=== Begin Enclosure ===
theorem Kept.acqStopCmd {f : Foot} {s x : State} (h : Kept f s x) (hf : Foot.le ⟨false, [0x0B, 0x15], [], [.gddr, .acq]⟩ f = true) (a0 : Fin 4) :
    Kept f s (State.acqStopCmd x a0) := by
  unfold Sys2Proof.Machine.State.acqStopCmd
  repeat' first
    | with_reducible assumption
    | with_reducible refine Kept.ite ?_ ?_
    | with_reducible refine Kept.put _ _ ?_ (Foot.word_of_le hf (by first | decide +kernel | (simp only [ACQ_U_STAT.STATE, ACQ_U_STAT.addr_win]; first | decide +kernel | (split <;> decide +kernel))))
    | with_reducible refine Kept.setUnit ?_ (Foot.le_trans (by decide +kernel) hf) _ _
    | with_reducible refine Kept.acqStop ?_ (Foot.le_trans (by decide +kernel) hf) _ _ _

theorem Kept.offerSeg {f : Foot} {s x : State} (h : Kept f s x) (hf : Foot.le ⟨false, [0x0B, 0x15], [], [.gddr, .acq, .mem]⟩ f = true) (a0 : Fin 4) (a1 : TrgRec) (a2 : Stamp) :
    Kept f s (State.offerSeg x a0 a1 a2) := by
  unfold Sys2Proof.Machine.State.offerSeg
  repeat' first
    | with_reducible assumption
    | with_reducible refine Kept.ite ?_ ?_
    | with_reducible refine Kept.notTaken ?_ (Foot.le_trans (by decide +kernel) hf) _ _ (Foot.word_of_le hf (by first | decide +kernel | (simp only [ACQ_U_SEGNO.SEGNO, ACQ_U_SEGNO.addr_win, ACQ_U_CNT0.BUSY, ACQ_U_CNT0.addr_win, ACQ_U_CNT1.GAPSKIP, ACQ_U_CNT1.addr_win, ACQ_U_CNT0.NOSLOT, ACQ_U_STAT.STATE, ACQ_U_STAT.addr_win]; first | decide +kernel | (split <;> decide +kernel))))
    | with_reducible refine Kept.segSample ?_ (Foot.le_trans (by decide +kernel) hf) _ _ _
    | with_reducible refine Kept.setUnit ?_ (Foot.le_trans (by decide +kernel) hf) _ _
    | with_reducible refine Kept.put _ _ ?_ (Foot.word_of_le hf (by first | decide +kernel | (simp only [ACQ_U_SEGNO.SEGNO, ACQ_U_SEGNO.addr_win, ACQ_U_CNT0.BUSY, ACQ_U_CNT0.addr_win, ACQ_U_CNT1.GAPSKIP, ACQ_U_CNT1.addr_win, ACQ_U_CNT0.NOSLOT, ACQ_U_STAT.STATE, ACQ_U_STAT.addr_win]; first | decide +kernel | (split <;> decide +kernel))))
    | with_reducible refine Kept.fillDone ?_ (Foot.le_trans (by decide +kernel) hf) _
    | with_reducible refine Kept.foldl_snd _ (fun y b hy => ?_) ?_
    | split

theorem Kept.offerCirc {f : Foot} {s x : State} (h : Kept f s x) (hf : Foot.le ⟨false, [0x0B], [], [.gddr, .acq, .mem]⟩ f = true) (a0 : Fin 4) (a1 : TrgRec) (a2 : Stamp) (a3 : Nat) :
    Kept f s (State.offerCirc x a0 a1 a2 a3) := by
  unfold Sys2Proof.Machine.State.offerCirc
  repeat' first
    | with_reducible assumption
    | with_reducible refine Kept.ite ?_ ?_
    | with_reducible refine Kept.notTaken ?_ (Foot.le_trans (by decide +kernel) hf) _ _ (Foot.word_of_le hf (by first | decide +kernel | (simp only [ACQ_U_CNT0.BUSY, ACQ_U_CNT0.addr_win, ACQ_U_CNT1.GAPSKIP, ACQ_U_CNT1.addr_win, ACQ_U_TPTR_LO.addr_win, ACQ_U_TPTR_LO.addr_win4, ACQ_U_TPTR_LO.addr_win8, ACQ_U_STAT.STATE, ACQ_U_STAT.addr_win]; first | decide +kernel | (split <;> decide +kernel))))
    | with_reducible refine Kept.setUnit ?_ (Foot.le_trans (by decide +kernel) hf) _ _
    | with_reducible refine Kept.putPair _ _ ?_ (Foot.word_of_le hf (by first | decide +kernel | (simp only [ACQ_U_CNT0.BUSY, ACQ_U_CNT0.addr_win, ACQ_U_CNT1.GAPSKIP, ACQ_U_CNT1.addr_win, ACQ_U_TPTR_LO.addr_win, ACQ_U_TPTR_LO.addr_win4, ACQ_U_TPTR_LO.addr_win8, ACQ_U_STAT.STATE, ACQ_U_STAT.addr_win]; first | decide +kernel | (split <;> decide +kernel)))) (Foot.word_of_le hf (by first | decide +kernel | (simp only [ACQ_U_CNT0.BUSY, ACQ_U_CNT0.addr_win, ACQ_U_CNT1.GAPSKIP, ACQ_U_CNT1.addr_win, ACQ_U_TPTR_LO.addr_win, ACQ_U_TPTR_LO.addr_win4, ACQ_U_TPTR_LO.addr_win8, ACQ_U_STAT.STATE, ACQ_U_STAT.addr_win]; first | decide +kernel | (split <;> decide +kernel))))
    | with_reducible refine Kept.circDrain ?_ (Foot.le_trans (by decide +kernel) hf) _
    | with_reducible refine Kept.put _ _ ?_ (Foot.word_of_le hf (by first | decide +kernel | (simp only [ACQ_U_CNT0.BUSY, ACQ_U_CNT0.addr_win, ACQ_U_CNT1.GAPSKIP, ACQ_U_CNT1.addr_win, ACQ_U_TPTR_LO.addr_win, ACQ_U_TPTR_LO.addr_win4, ACQ_U_TPTR_LO.addr_win8, ACQ_U_STAT.STATE, ACQ_U_STAT.addr_win]; first | decide +kernel | (split <;> decide +kernel))))
    | split

theorem Kept.acqTrigger {f : Foot} {s x : State} (h : Kept f s x) (hf : Foot.le ⟨false, [0x0B, 0x15], [], [.gddr, .acq, .mem]⟩ f = true) (a0 : TrgRec) :
    Kept f s (State.acqTrigger x a0) := by
  unfold Sys2Proof.Machine.State.acqTrigger
  repeat' first
    | with_reducible assumption
    | with_reducible refine Kept.ite ?_ ?_
    | with_reducible refine Kept.offerSeg ?_ (Foot.le_trans (by decide +kernel) hf) _ _ _
    | with_reducible refine Kept.offerCirc ?_ (Foot.le_trans (by decide +kernel) hf) _ _ _ _
    | with_reducible refine Kept.foldl _ (fun y b hy => ?_) ?_

theorem Kept.acqVerdict {f : Foot} {s x : State} (h : Kept f s x) (hf : Foot.le ⟨false, [0x0B], [], [.gddr, .acq, .mem]⟩ f = true) (a0 : Nat) (a1 : Nat) (a2 : Bool) (a3 : Stamp) :
    Kept f s (State.acqVerdict x a0 a1 a2 a3) := by
  unfold State.acqVerdict
  refine Kept.ite h ?_
  refine Kept.foldl _ (fun y b hy => ?_) h
  have h2 : ∀ v, Kept f s (y.setUnit b v) := fun v => Kept.setUnit hy (Foot.le_trans (by decide +kernel) hf) _ _
  have h3 : ∀ v w, Kept f s ((y.setUnit b v).setUnit b w) := fun v w => Kept.setUnit (h2 v) (Foot.le_trans (by decide +kernel) hf) _ _
  have h4 : ∀ v w z, Kept f s (((y.setUnit b v).setUnit b w).setUnit b z) := fun v w z => Kept.setUnit (h3 v w) (Foot.le_trans (by decide +kernel) hf) _ _
  dsimp only
  refine Kept.ite hy (Kept.ite (Kept.ite (Kept.offerCirc hy (Foot.le_trans (by decide +kernel) hf) _ _ _ _) hy) ?_)
  generalize List.find? _ _ = q
  cases q with
  | some z => exact Kept.ite (Kept.ite (Kept.put _ _ (h4 _ _ _) (Foot.word_of_le hf (by first | decide +kernel | (simp only [ACQ_U_CFG.TEST_MASK, ACQ_U_CFG.addr_win, DDC_CFG.SRC_CH, DDC_CFG.addr_win, ACQ_U_CFG.STOP_ON_FAIL, ACQ_U_STAT.STATE, ACQ_U_STAT.addr_win]; first | decide +kernel | (split <;> decide +kernel))))) (h3 _ _)) (h2 _)
  | none => exact h2 _

theorem Kept.lrdRelease {f : Foot} {s x : State} (h : Kept f s x) (hf : Foot.le ⟨false, [0x0B, 0x15], [], [.gddr, .acq]⟩ f = true) (a0 : Fin 4) :
    Kept f s (State.lrdRelease x a0) := by
  unfold Sys2Proof.Machine.State.lrdRelease
  repeat' first
    | with_reducible assumption
    | with_reducible refine Kept.put _ _ ?_ (Foot.word_of_le hf (by first | decide +kernel | (simp only [ACQ_U_STAT.GAP_HELD, ACQ_U_STAT.addr_win, ACQ_U_SEGNO.SEGNO, ACQ_U_SEGNO.addr_win, ACQ_U_STAT.GAP]; first | decide +kernel | (split <;> decide +kernel))))
    | with_reducible refine Kept.setUnit ?_ (Foot.le_trans (by decide +kernel) hf) _ _
    | with_reducible refine Kept.flushNotes ?_ (Foot.le_trans (by decide +kernel) hf) _
    | with_reducible refine Kept.ledgerWrite ?_ (Foot.le_trans (by decide +kernel) hf) _ _ _ (by intro g e; cases e <;> exact (Foot.word_of_le hf (by first | decide +kernel | (simp only [ACQ_U_STAT.GAP_HELD, ACQ_U_STAT.addr_win, ACQ_U_SEGNO.SEGNO, ACQ_U_SEGNO.addr_win, ACQ_U_STAT.GAP]; first | decide +kernel | (split <;> decide +kernel)))))
    | (intro y; refine (fun hy : Kept f s y => ?_) ?_ <;> [clear_value y; skip])
    | intro y
    | split
    | lift_lets

theorem Kept.acqRules {f : Foot} {s x : State} (h : Kept f s x) (hf : Foot.le ⟨false, [0x0B, 0x15], [], [.gddr, .acq]⟩ f = true) (b0 : Source) (b1 : Nat) (b2 : Word) :
    Kept.res f s (acqRules.act b0 b1 b2 x) := by
  unfold Sys2Proof.Machine.acqRules
  repeat' first
    | with_reducible assumption
    | with_reducible refine Kept.res_ite ?_ ?_
    | with_reducible refine Kept.res_ok ?_
    | with_reducible exact Kept.res_error _ _ _
    | with_reducible refine Kept.acqArm ?_ (Foot.le_trans (by decide +kernel) hf) _
    | with_reducible refine Kept.acqStopCmd ?_ (Foot.le_trans (by decide +kernel) hf) _
    | with_reducible refine Kept.acqAbort ?_ (Foot.le_trans (by decide +kernel) hf) _
    | with_reducible refine Kept.lrdRelease ?_ (Foot.le_trans (by decide +kernel) hf) _
    | split
    | lift_lets
    | dsimp only

theorem Kept.acqRulesLrd {f : Foot} {s x : State} (h : Kept f s x) (hf : Foot.le ⟨false, [0x0B, 0x15], [], [.gddr, .acq]⟩ f = true) (b0 : Source) (b1 : Nat) (b2 : Word) :
    Kept.res f s (acqRulesLrd.act b0 b1 b2 x) := by
  exact Kept.acqRules h (Foot.le_trans (by decide +kernel) hf) b0 b1 b2

theorem Kept.execAcqAbort {f : Foot} {s x : State} (h : Kept f s x) (hf : Foot.le ⟨false, [0x00, 0x0B, 0x15], [], [.gddr, .resp, .sys, .acq]⟩ f = true) (a0 : Fin 4) (a1 : Source) (a2 : Word) :
    ∃ t, execAcqAbort a0 a1 a2 x = .next t ∧ Kept f s t := by
  unfold Sys2Proof.Machine.execAcqAbort
  refine ⟨_, rfl, ?_⟩
  repeat' first
    | with_reducible assumption
    | with_reducible refine Kept.writeReg ?_ (fun y b0 b1 b2 => Kept.acqRulesLrd (Kept.refl _ y) (Foot.le_trans (by decide +kernel) hf) b0 b1 b2) (Foot.word_of_le hf (by first | decide +kernel | (simp only [ACQ_U_CMD.addr_win]; first | decide +kernel | (split <;> decide +kernel)))) (Foot.word_of_le hf (by first | decide +kernel | (simp only [ACQ_U_CMD.addr_win]; first | decide +kernel | (split <;> decide +kernel)))) (Foot.word_of_le hf (by decide +kernel)) (Foot.part_of_le hf (by decide +kernel : Foot.part _ .resp = true)) (Foot.part_of_le hf (by decide +kernel : Foot.part _ .sys = true))

theorem Kept.execAcqArm {f : Foot} {s x : State} (h : Kept f s x) (hf : Foot.le ⟨false, [0x00, 0x0B, 0x15], [], [.gddr, .resp, .sys, .acq]⟩ f = true) (a0 : Fin 4) (a1 : Source) (a2 : Word) :
    ∃ t, execAcqArm a0 a1 a2 x = .next t ∧ Kept f s t := by
  unfold Sys2Proof.Machine.execAcqArm
  refine ⟨_, rfl, ?_⟩
  repeat' first
    | with_reducible assumption
    | with_reducible refine Kept.writeReg ?_ (fun y b0 b1 b2 => Kept.acqRulesLrd (Kept.refl _ y) (Foot.le_trans (by decide +kernel) hf) b0 b1 b2) (Foot.word_of_le hf (by first | decide +kernel | (simp only [ACQ_U_CMD.addr_win]; first | decide +kernel | (split <;> decide +kernel)))) (Foot.word_of_le hf (by first | decide +kernel | (simp only [ACQ_U_CMD.addr_win]; first | decide +kernel | (split <;> decide +kernel)))) (Foot.word_of_le hf (by decide +kernel)) (Foot.part_of_le hf (by decide +kernel : Foot.part _ .resp = true)) (Foot.part_of_le hf (by decide +kernel : Foot.part _ .sys = true))
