theorem Kept.chanUp {f : Foot} {s x : State} (h : Kept f s x) (hf : Foot.le ⟨false, [0x05, 0x06, 0x07, 0x08, 0x09, 0x0B, 0x0C, 0x15, 0x1B], [], [.sram, .gddr, .freeCtr, .flt, .fcv, .ddc, .fft, .trg, .acq, .neb, .lod, .mem, .srv]⟩ f = true) (a0 : Fin 4) (a1 : Stamp) :
    Kept f s (State.chanUp x a0 a1) := by
  unfold Sys2Proof.Machine.State.chanUp
  repeat' first
    | with_reducible assumption
    | with_reducible refine Kept.ite ?_ ?_
    | with_reducible refine Kept.drawFree ?_ (Foot.le_trans (by decide +kernel) hf)
    | with_reducible refine Kept.fltInfo ?_ (Foot.le_trans (by decide +kernel) hf) _ _ _ _ _
    | with_reducible refine Kept.put _ _ ?_ (Foot.word_of_le hf (by first | decide +kernel | (simp only [DDC_CFG.SRC_CH, DDC_CFG.addr_win, DDC_STAT.LOCAL_RESET, DDC_STAT.addr_win]; first | decide +kernel | (split <;> decide +kernel))))
    | with_reducible refine Kept.acqSourceStart ?_ (Foot.le_trans (by decide +kernel) hf) _ _
    | with_reducible refine Kept.fftSourceStart ?_ (Foot.le_trans (by decide +kernel) hf) _ _
    | with_reducible refine Kept.ddcReset ?_ (Foot.le_trans (by decide +kernel) hf) _ _ _
    | with_reducible refine Kept.foldl _ (fun y b hy => ?_) ?_
    | intro y
    | split
    | lift_lets
    | with_reducible exact Kept.set_fcv _ (by with_reducible assumption) (Foot.part_of_le hf (by decide +kernel : Foot.part _ .fcv = true))
    | fail_if_no_progress (with_reducible refine Kept.set_fcv _ ?_ (Foot.part_of_le hf (by decide +kernel : Foot.part _ .fcv = true)))

theorem Kept.fcvApply {f : Foot} {s x : State} (h : Kept f s x) (hf : Foot.le ⟨false, [0x05, 0x06, 0x07, 0x08, 0x09, 0x0B, 0x0C, 0x15, 0x1B], [], [.sram, .gddr, .freeCtr, .flt, .fcv, .ddc, .fft, .trg, .acq, .neb, .lod, .mem, .srv]⟩ f = true) (a0 : State) :
    Kept f s (State.fcvApply x a0) := by
  unfold Sys2Proof.Machine.State.fcvApply
  repeat' first
    | with_reducible assumption
    | with_reducible refine Kept.ite ?_ ?_
    | with_reducible refine Kept.chanDown ?_ (Foot.le_trans (by decide +kernel) hf) _ _
    | with_reducible refine Kept.chanUp ?_ (Foot.le_trans (by decide +kernel) hf) _ _
    | with_reducible refine Kept.foldl _ (fun y b hy => ?_) ?_

theorem Kept.fcvRules {f : Foot} {s x : State} (h : Kept f s x) (hf : Foot.le ⟨false, [0x05], [], [.fcv]⟩ f = true) (b0 : Source) (b1 : Nat) (b2 : Word) :
    Kept.res f s (fcvRules.act b0 b1 b2 x) := by
  unfold Sys2Proof.Machine.fcvRules
  repeat' first
    | with_reducible assumption
    | with_reducible refine Kept.res_ite ?_ ?_
    | with_reducible refine Kept.res_ok ?_
    | with_reducible refine Kept.put _ _ ?_ (Foot.word_of_le hf (by first | decide +kernel | (simp only [FCV_DCB.addr_win, FCV_DC_EST_I.EST, FCV_DC_EST_I.addr_win, FCV_DC_EST_Q.EST, FCV_DC_EST_Q.addr_win]; first | decide +kernel | (split <;> decide +kernel))))
    | split
    | lift_lets
    | dsimp only
    | with_reducible exact Kept.set_fcv _ (by with_reducible assumption) (Foot.part_of_le hf (by decide +kernel : Foot.part _ .fcv = true))

theorem Kept.ddcSyncWrite {f : Foot} {s x : State} (h : Kept f s x) (hf : Foot.le ⟨false, [0x06, 0x07], [], [.ddc]⟩ f = true) (a0 : Word) :
    Kept.res f s (State.ddcSyncWrite x a0) := by
  unfold Sys2Proof.Machine.State.ddcSyncWrite
  repeat' first
    | with_reducible assumption
    | with_reducible refine Kept.ite ?_ ?_
    | with_reducible refine Kept.res_ite ?_ ?_
    | with_reducible refine Kept.res_ok ?_
    | with_reducible exact Kept.res_error _ _ _
    | with_reducible refine Kept.put _ _ ?_ (Foot.word_of_le hf (by first | decide +kernel))
    | intro y
    | lift_lets
    | with_reducible exact Kept.set_ddc _ (by with_reducible assumption) (Foot.part_of_le hf (by decide +kernel : Foot.part _ .ddc = true))

theorem Kept.ddcSwap {f : Foot} {s x : State} (h : Kept f s x) (hf : Foot.le ⟨false, [0x06, 0x07], [], [.ddc]⟩ f = true) (a0 : Fin 16) :
    Kept f s (State.ddcSwap x a0) := by
  unfold Sys2Proof.Machine.State.ddcSwap
  repeat' first
    | with_reducible assumption
    | with_reducible refine Kept.ite ?_ ?_
    | with_reducible refine Kept.put _ _ ?_ (Foot.word_of_le hf (by first | decide +kernel | (simp only [DDC_STAT.VALID, DDC_STAT.addr_win, DDC_BANK.FADE_LEN, DDC_BANK.addr_win, DDC_BANK.FADING, DDC_BANK.ACTIVE]; first | decide +kernel | (split <;> decide +kernel))))
    | intro y
    | lift_lets
    | with_reducible exact Kept.set_ddc _ (by with_reducible assumption) (Foot.part_of_le hf (by decide +kernel : Foot.part _ .ddc = true))

theorem Kept.ddcRules {f : Foot} {s x : State} (h : Kept f s x) (hf : Foot.le ⟨false, [0x06, 0x07], [], [.ddc]⟩ f = true) (b0 : Source) (b1 : Nat) (b2 : Word) :
    Kept.res f s (ddcRules.act b0 b1 b2 x) := by
  unfold Sys2Proof.Machine.ddcRules
  repeat' first
    | with_reducible assumption
    | with_reducible refine Kept.ite ?_ ?_
    | with_reducible refine Kept.res_ite ?_ ?_
    | with_reducible refine Kept.res_ok ?_
    | with_reducible refine Kept.ddcSyncWrite ?_ (Foot.le_trans (by decide +kernel) hf) _
    | with_reducible refine Kept.ddcSwap ?_ (Foot.le_trans (by decide +kernel) hf) _
    | with_reducible refine Kept.put _ _ ?_ (Foot.word_of_le hf (by first | decide +kernel | (simp only [DDC_BANK.addr_win, DDC_BANK.FADING, DDC_DCB.addr_win, DDC_DC_EST_I.EST, DDC_DC_EST_I.addr_win, DDC_DC_EST_Q.EST, DDC_DC_EST_Q.addr_win]; first | decide +kernel | (split <;> decide +kernel))))
    | intro y
    | split
    | lift_lets
    | with_reducible exact Kept.set_ddc _ (by with_reducible assumption) (Foot.part_of_le hf (by decide +kernel : Foot.part _ .ddc = true))

theorem Kept.convOvr {f : Foot} {s x : State} (h : Kept f s x) (hf : Foot.le ⟨false, [0x04], [], [.lnk]⟩ f = true) (a0 : Nat) (a1 : Bool) :
    Kept f s (State.convOvr x a0 a1) := by
  unfold Sys2Proof.Machine.State.convOvr
  repeat' first
    | with_reducible assumption
    | with_reducible refine Kept.put _ _ ?_ (Foot.word_of_le hf (by first | decide +kernel | (simp only [LNK_CONV_STAT.OVR, LNK_CONV_STAT.addr_win, LNK_CONV_CNT.OVR_COUNT, LNK_CONV_CNT.addr_win]; first | decide +kernel | (split <;> decide +kernel))))
    | with_reducible refine Kept.bump _ ?_ (Foot.word_of_le hf (by first | decide +kernel | (simp only [LNK_CONV_STAT.OVR, LNK_CONV_STAT.addr_win, LNK_CONV_CNT.OVR_COUNT, LNK_CONV_CNT.addr_win]; first | decide +kernel | (split <;> decide +kernel))))
    | (intro y; refine (fun hy : Kept f s y => ?_) ?_ <;> [clear_value y; skip])
    | intro y
    | split
    | lift_lets
    | with_reducible exact Kept.set_lnk _ (by with_reducible assumption) (Foot.part_of_le hf (by decide +kernel : Foot.part _ .lnk = true))

theorem Kept.iqPair {f : Foot} {s x : State} (h : Kept f s x) (hf : Foot.le ⟨false, [0x05, 0x06, 0x07, 0x08, 0x09, 0x0B, 0x0C, 0x15, 0x1B], [], [.sram, .gddr, .freeCtr, .flt, .fcv, .ddc, .fft, .trg, .acq, .neb, .lod, .mem, .srv]⟩ f = true) (a0 : Stamp) (a1 : Stamp) :
    Kept f s (State.iqPair x a0 a1) := by
  unfold Sys2Proof.Machine.State.iqPair
  repeat' first
    | with_reducible assumption
    | with_reducible refine Kept.ite ?_ ?_
    | with_reducible refine Kept.roundOpen ?_ (Foot.le_trans (by decide +kernel) hf) _ _
    | with_reducible refine Kept.put _ _ ?_ (Foot.word_of_le hf (by first | decide +kernel))
    | with_reducible refine Kept.chanUp ?_ (Foot.le_trans (by decide +kernel) hf) _ _
    | with_reducible refine Kept.fltInfo ?_ (Foot.le_trans (by decide +kernel) hf) _ _ _ _ _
=== End Enclosure ===
== Directions ==
This exercise calls for the line containing "with_reducible refine Kept.roundOpen" and each line after it in the records, copied exactly.

== Problem solution ==
    | with_reducible refine Kept.roundOpen ?_ (Foot.le_trans (by decide +kernel) hf) _ _
    | with_reducible refine Kept.put _ _ ?_ (Foot.word_of_le hf (by first | decide +kernel))
    | with_reducible refine Kept.chanUp ?_ (Foot.le_trans (by decide +kernel) hf) _ _
    | with_reducible refine Kept.fltInfo ?_ (Foot.le_trans (by decide +kernel) hf) _ _ _ _ _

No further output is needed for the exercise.